I'd make sure you start with the same weight of brew water, at a similar temp. Kill the brew at the same volume out as best you can each time, or as soon as you see puffs of steam.

But for reference, my 2 cup Bialetti (20g dose) hit 80g out (when the liquid meets the base of the spout) in 1:10, with 135g boiling Volvic added to the base, for a ball park brew.


----------



## Batian (Oct 23, 2017)

philly said:


> How long should it take from the moment coffee starts pouring into the top chamber of the moka pot to stopping the extraction? I am looking for the right heating level - at one setting it takes 4 minutes, at the other - 1 minute. What is your opinion?


How big the pot is will have some bearing!


----------



## philly (Dec 18, 2017)

It is a 2-cup - 135 ml of water in the boiler. 9.5 g of coffee (medium roast) or 7.5 g (dark roast).


----------



## Batian (Oct 23, 2017)

Are the levels in the filter funnel the same regardless of weight and roast? If they are not, that will account for some of the differences in extraction time.

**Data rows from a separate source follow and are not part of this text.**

/-- The configurations that a slot of a region can hold, as region, plane and slot: those of its own planes, and those of fused
blocks launched in the region before it (R15, R52). -/
def elementSlots (home low : Nat) : List (Nat × Nat × Nat) :=
  ([0, 1, 2, 3].map fun k => (home, k, low)) ++
    (if home % 2 = 1 then [0, 1, 2, 3].map fun k => (home - 1, k, low + 512) else [])

/-- The node has some non-sticky input. -/
def Plane.hasMoving (pl : Plane) (slot : Nat) (n : Node) : Bool :=
  pl.links.any fun l => l.dst = slot && l.era = n.era && !l.sticky

/-- The node is a source of R104: `inp`, or a node without a non-sticky input. The model's reading (log 105): a `gen.c`
whose slot c is not sticky is none, and forwards the SWITCH or DRAIN that reaches its slot c. -/
def Plane.isSource (pl : Plane) (slot : Nat) (n : Node) : Bool := fabricOpc n.word = 0x01 || !pl.hasMoving slot n

/-- A node all of whose inputs are sticky: it fires on as long as its targets take its tokens (R95), so that its last token
is the one before its SWITCH or DRAIN. -/
def Plane.endless (pl : Plane) (slot : Nat) (n : Node) : Bool :=
  let opc := fabricOpc n.word
  opc != 0x04 && opc != 0x05 && !pl.hasMoving slot n && pl.links.any fun l => l.dst = slot && l.era = n.era

/-- A source at which a pre-emption injects DRAIN (R109): it takes nothing more until the plane is restored (R457). -/
def Plane.takesDrain (pl : Plane) (slot : Nat) (n : Node) : Bool :=
  let opc := fabricOpc n.word
  pl.isSource slot n && opc != 0x05 && opc != 0xA1 && opc != 0xB0 && !(opc = 0xB2 && bits n.word 50 6 == (1 : BitVec 6))

/-- In a pre-emption, a node that waits for an older instance stands before DRAIN at all its inputs: it passes the DRAIN on
its links alone, since what it names still belongs to the older instance (R105, R109). -/
def Plane.standsAtDrain (pl : Plane) (slot : Nat) (n : Node) : Bool :=
  pl.draining && n.phase == .run && pl.hasMoving slot n &&
    pl.links.all fun l => l.dst != slot || l.era != n.era || l.sticky || (l.toks.head?.map Token.marker == some Mk.drain)

/-- The head token of a link taken by its consumer; a SWITCH puts a renewal into force (R95, R108). -/
def Link.take (l : Link) : Link :=
  if l.sticky then l
  else
    match l.toks with
    | [] => l
    | t :: rest =>
      match l.renew with
      | some (era, out, cap, sticky) =>
        if t.marker = Mk.switch then { l with toks := rest, era, out, cap, sticky, renew := none }
        else { l with toks := rest }
      | none => { l with toks := rest }

/-- A node has taken DRAIN at every input that moves, and begins to emit it. -/
def Plane.passDrain (pl : Plane) (slot : Nat) (n : Node) : Plane :=
  { pl with
    links := pl.links.map fun l => if l.dst = slot && l.era = n.era then l.take else l
    nodes := Tab.put pl.nodes slot { n with phase := .emit, emitting := Mk.drain, sent := [], passed := true } }

/-- The node whose turn it is, unless its plane is frozen or it has no configuration (R105, R386). -/
def asNode (s : State) (f : At → Res) : Res :=
  match s.actor with
  | .node r p slot =>
    let pl := s.plane (planeKey r p)
    match Tab.find? pl.nodes slot with
    | none => stall s
    | some node =>
      if pl.stopped then stall s
      else if pl.elderOpen node && !(node.phase == .emit && node.emitting = Mk.drain) then
        if pl.standsAtDrain slot node then .next (s.setPlane (planeKey r p) (pl.passDrain slot node)) else stall s
      else if pl.draining && node.phase == .run && pl.takesDrain slot node then stall s
      else f { region := regionOfSlot (planeKey r p) slot, plane := planeKey r p, slot, node, pl }
  | _ => .refused .notItsAgent

/-- The block instance that a node belongs to. -/
def At.inst (a : At) : Option Inst :=
  a.pl.chain.bind fun c => if a.node.era = c.era then some c.cur else c.next

/-- The node belongs to a successor whose predecessor has not committed (R102). -/
def At.ahead (a : At) : Bool :=
  match a.pl.chain with
  | some c => c.era < a.node.era
  | none => false

/-- RM, SFL and RFL of the node's instance (R81). -/
def At.env (a : At) : FpEnv :=
  match a.inst with
  | some i => FpEnv.ofFpc i.snap.fpc
  | none => FpEnv.ofFpc 0

/-- The node written back. -/
def State.setNode (s : State) (a : At) (n : Node) : State :=
  let pl := s.plane a.plane
  s.setPlane a.plane { pl with nodes := Tab.put pl.nodes a.slot n }

/-! ### Links -/

/-- The link that feeds an operand slot. -/
def inLink (pl : Plane) (n : Node) (slot : Nat) (o : Slot) : Option Link :=
  pl.links.find? fun l => l.dst = slot && l.opd == o && l.era = n.era

/-- A link is the node's target number `out`: by its own era, or by a renewal (R108). -/
def Link.isOut (l : Link) (n : Node) (slot out : Nat) : Bool :=
  l.src = slot &&
    (match l.renew with
      | some (era, o, _, _) => era = n.era && o = out
      | none => l.era = n.era && l.out = out)

/-- The link of target number `out`. -/
def outLink (pl : Plane) (n : Node) (slot out : Nat) : Option Link := pl.links.find? fun l => l.isOut n slot out

/-- A free slot; a zero-slot link is free while its consumer has still to fire with its producer (R46, log 10). -/
def Link.hasRoom (l : Link) : Bool := l.toks.length < max l.cap 1

/-- The links with the first one that satisfies a test changed. -/
def updateFirst {β : Type} (test : β → Bool) (g : β → β) : List β → List β
  | [] => []
  | x :: rest => if test x then g x :: rest else x :: updateFirst test g rest

/-- The third target of `fan` (R113). -/
def thirdTarget (w : Word) : Target :=
  if fabricOpc w = 0x03 then (decodeTarget (bits w 0 11)).getD .absent else .absent

/-- Target number `out` of a node's word. -/
def outTarget (f : Fields) (w : Word) (out : Nat) : Target :=
  if out = 0 then f.tga else if out = 1 then f.tgb else thirdTarget w

/-- A target can take a token now. Kind-10 targets are their instructions' own. -/
def At.ready (a : At) (f : Fields) (out : Nat) : Bool :=
  match outTarget f a.node.word out with
  | .operand .. => (match outLink a.pl a.node a.slot out with | some l => l.hasRoom | none => false)
  | _ => true

/-- The lanes of an accumulator register that a token's records replace (R131). -/
def accReplace (old : Vector Lane 16) (t : Token) : Vector Lane 16 :=
  (List.range 16).foldl (fun v i => if bitAt t.valid i then vput v i (vget t.payload i 0) else v) old

/-- A token placed into target number `out`: a link, or an accumulator register for its records (R131). -/
def placeOut (pl : Plane) (n : Node) (slot : Nat) (f : Fields) (out : Nat) (t : Token) : Plane :=
  match outTarget f n.word out with
  | .operand .. =>
    { pl with links := updateFirst (fun l => l.isOut n slot out) (fun l => { l with toks := l.toks ++ [t] }) pl.links }
  | .acc r =>
    if t.marker = Mk.data then { pl with a := vput pl.a r.toNat (accReplace (vget pl.a r.toNat (Vector.replicate 16 0)) t) }
    else pl
  | _ => pl

/-- The plane after a node has taken the head token of some operand slots. -/
def takeSlots (pl : Plane) (n : Node) (slot : Nat) (os : List Slot) : Plane :=
  os.foldl
    (fun pl o => { pl with
      links := updateFirst (fun l => l.dst = slot && l.opd == o && l.era = n.era) Link.take pl.links })
    pl

/-! ### Faults, the blocked state -/

/-- Stream positions of the records of a token, counted among its valid lanes: the position of lane i (R96). -/
def lanePos (valid : BitVec 16) (base i : Nat) : Nat :=
  base + ((List.range i).filter fun j => bitAt valid j).length

/-- Number of records of a token. -/
def records (valid : BitVec 16) : Nat := lanePos valid 0 16

/-- FLTPOS or FLTAUX of a node and a position (Table 15-1). -/
def positionWord (node plane pos : Nat) : Word :=
  (1 : BitVec 1) ++ BitVec.ofNat 7 node ++ BitVec.ofNat 2 plane ++ (0 : BitVec 6) ++ BitVec.ofNat 48 pos

/-- The sequencer that launched a plane's chain. -/
def launcher (planeKey : Nat) (pl : Plane) : Nat :=
  match pl.chain with
  | some c => c.seq
  | none => planeKey / 4

/-- The fault registers of a fabric fault (R386, R387). -/
def SysRegs.fabric (x : SysRegs) (plane bpc node pos : Nat) (cause : Cause) (addr aux : Word) : SysRegs :=
  { x with
    fltcause := (0 : BitVec 56) ++ cause.code, fltaddr := addr, fltpos := positionWord node (plane % 4) pos
    fltbpc := BitVec.ofNat 64 bpc, fltaux := aux }

/-- The freeze protocol of R386: the plane stops, the context's fault registers are written, and the sequencer that runs
the context has a pending event; while a handler runs ESTAT.PENDF holds it (R384). -/
def State.fabricFault (s : State) (plane : Nat) (bpc : Nat) (node pos : Nat) (cause : Cause) (addr aux : Word) : State :=
  let pl := s.plane plane
  let q := plane / 4
  let v := s.seq q
  let x := (s.sysOf plane).fabric plane bpc node pos cause addr aux
  if s.planeOf q = some plane then
    (s.setPlane plane { pl with frozen := .fault }).setSeq q { v.withSys x with
      estat := if EStat.inh v.estat then v.estat ||| 4 else v.estat
      pendFault := some (cause, addr) }
  else s.setPlane plane { pl with frozen := .fault, sys := x }

/-- A node's fabric fault at a stream position (R70, R387). -/
def At.fault (a : At) (s : State) (cause : Cause) (addr : Word) (pos : Nat) : State :=
  s.fabricFault a.plane ((a.inst.map Inst.header).getD 0) a.node.index pos cause addr 0

/-- Board-local coordinates of a slot's square (R13, R14). -/
def squareXY (region slot : Nat) : Nat × Nat :=
  let r := region % 32
  let idx := slot % 256 / 8
  let v := idx / 4
  let odd := if isMemorySlot slot then 1 else 0
  let u := 2 * (idx % 4) + (v + odd) % 2
  (r % 8 * 8 + u, r / 8 * 8 + v)

/-- A BLKST record (Table 2-10). -/
def blkstWord (cause : BitVec 8) (node plane : Nat) (sq : Option (Nat × Nat × Nat)) : Word :=
  let (x, y, st) := sq.getD (0, 0, 0)
  (1 : BitVec 1) ++ bit1 sq.isSome ++ (0 : BitVec 6) ++ cause ++ BitVec.ofNat 8 node ++ BitVec.ofNat 2 plane ++
    BitVec.ofNat 6 x ++ BitVec.ofNat 5 y ++ BitVec.ofNat 3 st ++ (0 : BitVec 24)

/-- The element of a slot for BLKST: x, y and stage (R60). -/
def slotElement (region slot : Nat) : Nat × Nat × Nat :=
  let (x, y) := squareXY region slot
  (x, y, if isMemorySlot slot then 0 else slot % 8)

/-- A failure on its way to a sequencer's BLKST (R59). -/
def State.report (s : State) (q : Nat) (w : Word) : State :=
  let v := s.seq q
  s.setSeq q { v with reports := v.reports ++ [w] }

/-- The blocked state (R56): the element accepts no tokens any more, BLKST records it, and a block instance's element
raises BLOCKED at the first record that it did not accept. -/
def At.block (a : At) (s : State) (cause : BitVec 8) : State :=
  let s := s.setNode a { a.node with phase := .blocked }
  let s := s.report (launcher a.plane a.pl)
    (blkstWord cause a.node.index (a.plane % 4) (some (slotElement a.region a.slot)))
  match a.inst with
  | some _ => a.fault s .blocked 0 a.node.pos
  | none => s

/-! ### Inputs -/

/-- A free marker (Table 4-1): FENCE, FAULT, SCALE, CFG or TRIG. -/
def isFree (m : Marker) : Bool := 5 ≤ m.toNat && m.toNat ≤ 9
/-- A positional marker: EOR or EOT. -/
def isPositional (m : Marker) : Bool := m = Mk.eor || m = Mk.eot
/-- A wavefront marker: DRAIN or SWITCH. -/
def isWave (m : Marker) : Bool := m = Mk.drain || m = Mk.switch

/-- One named input: its slot, whether it is sticky, and the token at its head. -/
structure Head where
  slot : Slot
  sticky : Bool
  tok : Option Token
  deriving DecidableEq, Repr

/-- The heads of a node's named inputs. -/
def At.heads (a : At) (ins : List Slot) : List Head :=
  ins.map fun o =>
    match inLink a.pl a.node a.slot o with
    | some l => { slot := o, sticky := l.sticky, tok := l.toks.head? }
    | none => { slot := o, sticky := false, tok := none }

/-- What a paired or single-input node meets at its inputs (R93, R99, R106). -/
inductive Meets where
  | nothing
  | reserved (o : Slot)
  | free (o : Slot) (t : Token)
  | positional (t : Token)
  | wave (m : Marker)
  | misaligned
  | data
  deriving DecidableEq, Repr

/-- The first head whose marker satisfies a test. -/
def firstMark (hs : List Head) (test : Marker → Bool) : Option (Slot × Token) :=
  hs.findSome? fun h => h.tok.bind fun t => if test t.marker then some (h.slot, t) else none

/-- The order of R99: a reserved marker blocks; then a free marker at the lowest slot; positional markers join; the
wavefront joins; data fires when every input has a token. -/
def meets (hs : List Head) : Meets :=
  let ns := hs.filter fun h => !h.sticky
  match firstMark ns (fun m => 10 ≤ m.toNat) with
  | some (o, _) => .reserved o
  | none =>
    match firstMark ns isFree with
    | some (o, t) => .free o t
    | none =>
      match firstMark ns (fun m => isPositional m || isWave m) with
      | some (_, t) =>
        if ns.any fun h => match h.tok with | some x => x.marker != t.marker | none => false then .misaligned
        else if ns.any fun h => h.tok.isNone then .nothing
        else if isPositional t.marker then .positional t else .wave t.marker
      | none => if hs.all fun h => h.tok.isSome then .data else .nothing

/-- The token at the head of a slot. -/
def headOf (hs : List Head) (o : Slot) : Token :=
  match hs.find? fun h => h.slot == o with
  | some h => h.tok.getD Token.empty
  | none => Token.empty

/-- The non-sticky slots of some heads. -/
def movingSlots (hs : List Head) : List Slot := (hs.filter fun h => !h.sticky).map Head.slot

/-- The operand slots of an instruction with its predicate's (R47). -/
def withPred (f : Fields) (ins : List Slot) : List Slot :=
  if f.pm == .always then ins
  else ins.filter (fun o => o != .c) ++ [.p] ++ ins.filter (fun o => o == .c)

/-- PredOK(i) of R47: the container at slot p alone decides. -/
def predOk (f : Fields) (p : Token) (i : Nat) : Bool :=
  match f.pm with
  | .always => true
  | .ifp => vget p.payload i 0 != 0
  | .ifn => vget p.payload i 0 == 0

/-! ### Firing -/

/-- One firing (R93): some head tokens taken, some tokens placed, the node's state, flags (R81) and the charge of a
stage's firing (R461). Without room at a target the node waits (R30). -/
def fire (s : State) (a : At) (f : Fields) (taken : List Slot) (outs : List (Nat × Token)) (n : Node)
    (fl : FFlags) : Res :=
  if outs.all fun o => a.ready f o.1 then
    let pl := takeSlots a.pl a.node a.slot taken
    let pl := outs.foldl (fun pl o => placeOut pl a.node a.slot f o.1 o.2) pl
    let s := s.setPlane a.plane { pl with nodes := Tab.put pl.nodes a.slot n, flags := pl.flags ||| fl }
    .next (if isMemorySlot a.slot then s else s.charge a.region 19)
  else stall s

/-- A token to every target. -/
def toAll (t : Token) : List (Nat × Token) := [(0, t), (1, t), (2, t)]

/-- The depth code that a node's next word gives the link to an operand of a slot, whichever of its targets names it; 0
where none does: R98 gives such a SWITCH no code (log 105). -/
def At.newCode (a : At) (dst : Nat) (o : Slot) : BitVec 3 :=
  let next : Option Inst := a.pl.chain.bind fun c => match c.next with | some i => some i | none => some c.cur
  match a.node.shadow, next with
  | some w, some i =>
    let slots := blockSlots i.head i.words i.place
    ((wordLinks i.words.length 0 w).findSome? fun g =>
      if slots[g.dst]? == some dst && g.opd == o then some g.depth else none).getD 0
  | _, _ => 0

If the funnel has been filled to just below the rim in each case, then the next variable may be the grind. The two different roasts may be being ground at the same setting on the grinder, but are actually different when they come out of the grinder due to variety/roast differences.

As a pointer, my Bialetti 6 cup takes between 53 seconds to 1min 20 seconds to go from first ooze to blonde. The most common times in that band would be around 1min to 1min 8 seconds.

Fill the funnel accordingly and adjust grind according to what you taste may be the way forward?

I time and record every brew and adjust as necessary next time round. If faster than about 55 seconds I grind finer and increase the weight so that the level in the funnel is right. And slower than say 1.30 I go coarser and reduce the weight .

After two or three brews, I have generally found the best combination.


----------



## Javier (Nov 10, 2020)

Batian said:


> Are the levels in the filter funnel the same regardless of weight and roast? If they are not, that will account for some of the differences in extraction time.
> 
> If the funnel has been filled to just below the rim in each case, then the next variable may be the grind. The two different roasts may be being ground at the same setting on the grinder, but are actually different when they come out of the grinder due to variety/roast differences.
> 
> ...


 This is the best and most comprehensive response that I have been able to find on this subject in the entire internet. Thanks for the information, it's noticeable by your response that you have a lengthy experience with Moka Pot brewing and that you have experimented extensively. This should save me much time of experimentation.


----------